Australia’s capability to conduct offensive and defensive cyber operations will vastly increase with a near $10 billion increase in funding to the Australian Signals Directorate (ASD) over the next decade.
But most of that isn’t new money in the 2022-23 Defence Budget announced tonight. The majority will come from within the existing budget, most likely from funding for new equipment.
A comparison of defence budget documents for 2021-22 and this year shows marked reductions in the capability acquisition program – new equipment – over the forward estimates period.
For example the 2021-22 Defence Portfolio Budget Statement (PBS) shows a total estimated budget of $20.128 billion for new capability for 2024-25, while the PBS for 2022-23 shows estimated spending on new equipment of $18.424 billion for 2024-25. That’s a reduction of $1.7 billion in that year alone.
Does this reflect a higher priority to cyber, coupled with slow spending on other major capital equipment projects? A defence official would only say that the money was coming from within the Defence Integrated Investment Plan (IIP), with reprioritisation conducted biannually .

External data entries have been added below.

/-- A level exists. -/
def Counter.exists (c : Counter) : Bool := c.st != 3
/-- A counter is OPEN. -/
def Counter.isOpen (c : Counter) : Bool := c.st == 0

/-- The work identifier of a counter (13 R378). -/
def workId (d k : Nat) : Nat := keyLevel k * 2 ^ 29 + d * 2 ^ 24 + keyIndex k

/-- `.arm`'s EL token: CODE 0 for DONE, 1 for CANCELLED (13 R386). -/
def State.postArm (s : State) (d k st : Nat) (x : Nat × Nat) : State := s.postEl x.1 4 (st - 1) x.2 (workId d k)

/-- A counter reaches 0 with a state, 1 DONE or 2 CANCELLED, and posts the EL tokens armed on it (13 R380, R386). -/
def State.settle (s : State) (d k st : Nat) : State :=
  let c := s.counter d k
  c.armed.foldl (fun s x => s.postArm d k st x) (s.setCounter d k { c with count := 0, st := st, armed := [] })

/-- A counter falls by 1, and one that reaches 0 makes the level above fall (13 R379, R380); five levels stand at most. -/
def State.fallN (s : State) (d k : Nat) : Nat → State
  | 0 => s
  | n + 1 =>
    let c := s.counter d k
    if c.isOpen = false then s
    else if 1 < c.count then s.setCounter d k { c with count := c.count - 1 }
    else
      let s1 := s.settle d k (if c.canc > 0 then 2 else 1)
      match c.above d k with
      | none => s1
      | some x => s1.fallN x.1 x.2 n
/-- A counter falls by 1 (13 R379, R380). -/
def State.fall (s : State) (d k : Nat) : State := s.fallN d k 5

/-- A counter goes to 0 at once, and the level above falls (13 R379). -/
def State.closeCounter (s : State) (d k st : Nat) : State :=
  match (s.counter d k).above d k with
  | none => s.settle d k st
  | some x => (s.settle d k st).fall x.1 x.2

/-! ### Records -/

/-- STATUS of a counter's record (13 R380). -/
def Counter.status (c : Counter) : Nat := if c.moved.isSome then 2 else if c.st = 2 then 1 else 0

/-- Words 1 to 3 of a counter's record (15 R400). -/
def Counter.record (c : Counter) (d k : Nat) : List Word :=
  [put 0x14 56 ||| put (keyLevel k) 53 ||| put d 50 ||| put c.status 48 ||| put (min c.canc 0xFFFF) 32 ||| put (keyIndex k) 0,
   if keyLevel k ≤ 1 then c.user else 0, BitVec.ofNat 64 (c.moved.getD 0)]

/-- The core that owns a level (13 R380, 15 R402, R415). -/
def State.ownerOf (s : State) (d k : Nat) : Nat :=
  let c := s.counter d k
  if keyLevel k ≤ 2 then c.owner else fldN (s.ctlReg d (4 * c.job)) 1 2

/-- A counter whose entry is taken anew while its record waits leaves the record with the event source (15 R399). -/
def State.keepRecord (s : State) (d k : Nat) : State :=
  let c := s.counter d k
  if c.exists = false ∨ c.isOpen = true ∨ c.posted = true then s
  else
    let w := c.record d k
    s.postEvent d (s.ownerOf d k) (w.getD 0 0) (w.getD 1 0) (w.getD 2 0)

/-- Opens a counter: one that waits above counts it (13 R379). -/
def State.openCounter (s : State) (d k count : Nat) (user : Word) (owner job up : Nat) : State :=
  let c : Counter := { st := 0, count := count, canc := 0, user := user, owner := owner, job := job, up := up, armed := [],
                       moved := none, posted := false }
  let s1 := (s.keepRecord d k).setCounter d k c
  match c.above d k with
  | none => s1
  | some x => s1.setCounter x.1 x.2 { s1.counter x.1 x.2 with count := (s1.counter x.1 x.2).count + 1 }

/-- A cancelled unit counts at its own level and at every level above (13 R380). -/
def State.cancUp (s : State) (d k : Nat) : Nat → State
  | 0 => s
  | n + 1 =>
    let c := s.counter d k
    let s1 := s.setCounter d k { c with canc := c.canc + 1 }
    match c.above d k with
    | none => s1
    | some x => s1.cancUp x.1 x.2 n

/-- PHASE of a job on a die (15 R402). -/
def State.jobPhase (s : State) (d job : Nat) : Nat := fldN (s.ctlReg d (4 * job)) 4 16
/-- JCTL.V (15 R402). -/
def State.jobExists (s : State) (d job : Nat) : Bool := bitOf (s.ctlReg d (4 * job)) 0
/-- JCTL.CLOSING (15 R402). -/
def State.jobClosing (s : State) (d job : Nat) : Bool := bitOf (s.ctlReg d (4 * job)) 3

/-- Writes PHASE and CLOSING of a job's JCTL (15 R402, R409). -/
def State.setPhase (s : State) (d job phase : Nat) (closing : Bool) : State :=
  let w := s.ctlReg d (4 * job) &&& 0xFFFFFFFFFFF00007
  s.setCtlReg d (4 * job) (w ||| put (phase % 65536) 4 ||| put (if closing then 1 else 0) 3)

/-- The tasks of a job that have ended, and their units, leave the tables: indices begin again at 0 (13 R369). -/
def State.dropEnded (s : State) (d job : Nat) : State :=
  s.modDie d fun D => { D with
    tasks := D.tasks.filter (fun t => t.job != job || (t.st != .done && t.st != .cancelled))
    counters := D.counters.filter fun e => !(keyLevel e.1 == 0 && e.2.job == job && e.2.posted) }

/-- A job is created on a die: its phase 0 opens (15 R403). -/
def State.openJob (s : State) (d job : Nat) : State :=
  let s1 := (s.dropEnded d job).openCounter d (cKey 4 0 job) 1 0 0 job 0
  (s1.openCounter d (cKey 3 job 0) 1 0 0 job 0).setPhase d job 0 false

/-- A level below a counter is still to post its record to the same core: it came to 0 first, and a core's records are in
order (15 R399, log entry 47). -/
def State.belowOpen (s : State) (d k : Nat) : Bool :=
  (List.range 8).any fun dd => (s.die dd).counters.any fun e =>
    e.2.exists && !e.2.posted && e.2.above dd e.1 == some (d, k) &&
      coreUnit dd (s.ownerOf dd e.1) == coreUnit d (s.ownerOf d k)

/-- A phase's record is posted: PHASE rises, CLOSING clears, indices restart, and the next phase opens while the job exists
(13 R369, 15 R409). -/
def State.nextPhase (s : State) (d job : Nat) : State :=
  let s1 := s.dropEnded d job
  let n := (s1.jobPhase d job + 1) % 65536
  let s2 := s1.setPhase d job n false
  if s2.jobExists d job then s2.openCounter d (cKey 3 job n) 1 0 0 job 0 else s2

In his budget speech, Treasurer Josh Frydenberg gave every indication that security matters were a looming focus. “Tonight, as we gather, war rages in Europe,” he said, adding that the global pandemic wasn’t over and devastating floods had battered our communities. “We live in uncertain times, this is not a time to change course.”
The single big ticket item announced by the Treasurer was $9.9 billion for offensive and defensive cyber capabilities, termed REDSPICE – Resilience, Effects, Defence, Space, Intelligence, Cyber, and Enablers.
“REDSPICE will triple ASD’s offensive cyber capabilities and double its cyber hunt and response activities, preserving ASD’s capability edge and delivering strategic advantage for Australia over the coming decade and beyond,” the budget papers say. “The package will help ASD to keep pace with the rapid growth of cyber capabilities of potential adversaries as well as being able to counter-attack and protect our most critical systems.”
This will offer significant opportunities for industry and educational institutions. But this is mostly not new money – of the $4.2 billion to ASD over the four years of the forward estimates, $3.62 billion will come out of Defence.
In the space of a year, ASD funding goes from $1.165 billion (2021-22) to $1.664 billion (2022-23) and $2.277 billion (2023-24). This very significant increase in funding raises the obvious question as to how it will manage to spend the money.
Overall, despite the global pandemic the Australian economy appears to be in pretty good shape. The Treasurer said the budget was $100 billion better off than a year ago, allowing the government to temporarily reduce fuel excises and splash some cash on handouts and income tax concessions.
It has also allowed the government to maintain its trajectory on defence spending in line with its undertaking to lift the defence budget to more than two per cent of Gross Domestic Product (GDP).
Total defence funding for 2022-23 reaches $48.615 billion, up from $44.619 billion in 2021-22 – that’s 2.11 per cent of GDP for 2022-23 with funding predicted to reach 2.18 per cent 2023-24. However the improving economy meant that the funding for the current year 2021-22 actually dipped below the magic two per cent of GDP, down from 2.09 per cent to 1.98 per cent.
Australian Strategic Policy Institute (ASPI) senior analyst Marcus Hellyer told ADBR this was in the same funding envelope the government laid out in the 2016 White Paper and reaffirmed in the 2020 Defence Strategic Update.
“On the one hand you could say that is good because it hasn’t been eaten into by Covid,” Hellyer told us. “On the other hand you could say it’s bad because it doesn’t reflect the broader changes in the world and our deteriorating security environment.
“The money is progressively going up, but it’s going up at the same rate that was set out over six years ago,” he added. “Times have changed, but the budget hasn’t.”
The government preceded the budget in recent weeks with some major announcements, such as its plan to grow Defence numbers by 18,500 – around 30 per cent – by 2040.
Budget papers show the first anticipated increase in numbers – in 2023-24, uniformed personnel numbers will reach an estimated 63,597, an increase of 862 on the estimate of 62,735 in last year’s budget.
With China’s interest in the region becoming more pronounced, the budget papers show rising spending on Defence Cooperation Program (DCP) activities in the South Pacific (up $10 million to $125.8 million) and South East Asia (up more than $3 million to $34.4 million). But spending on PNG falls noticeably from $54.1 million to $49.6 million.
Australian defence activities in the Middle East have dwindled. Operation Accordion – a compilation of the remaining missions in the Persian Gulf – falls to $104 million in 2022-23, just $900,000 in 2023-24 and, barring renewed deployments, nothing the following year.
Defence assistance to the community in response to the Covid 19 pandemic and floods cost $257 million in 2021-22.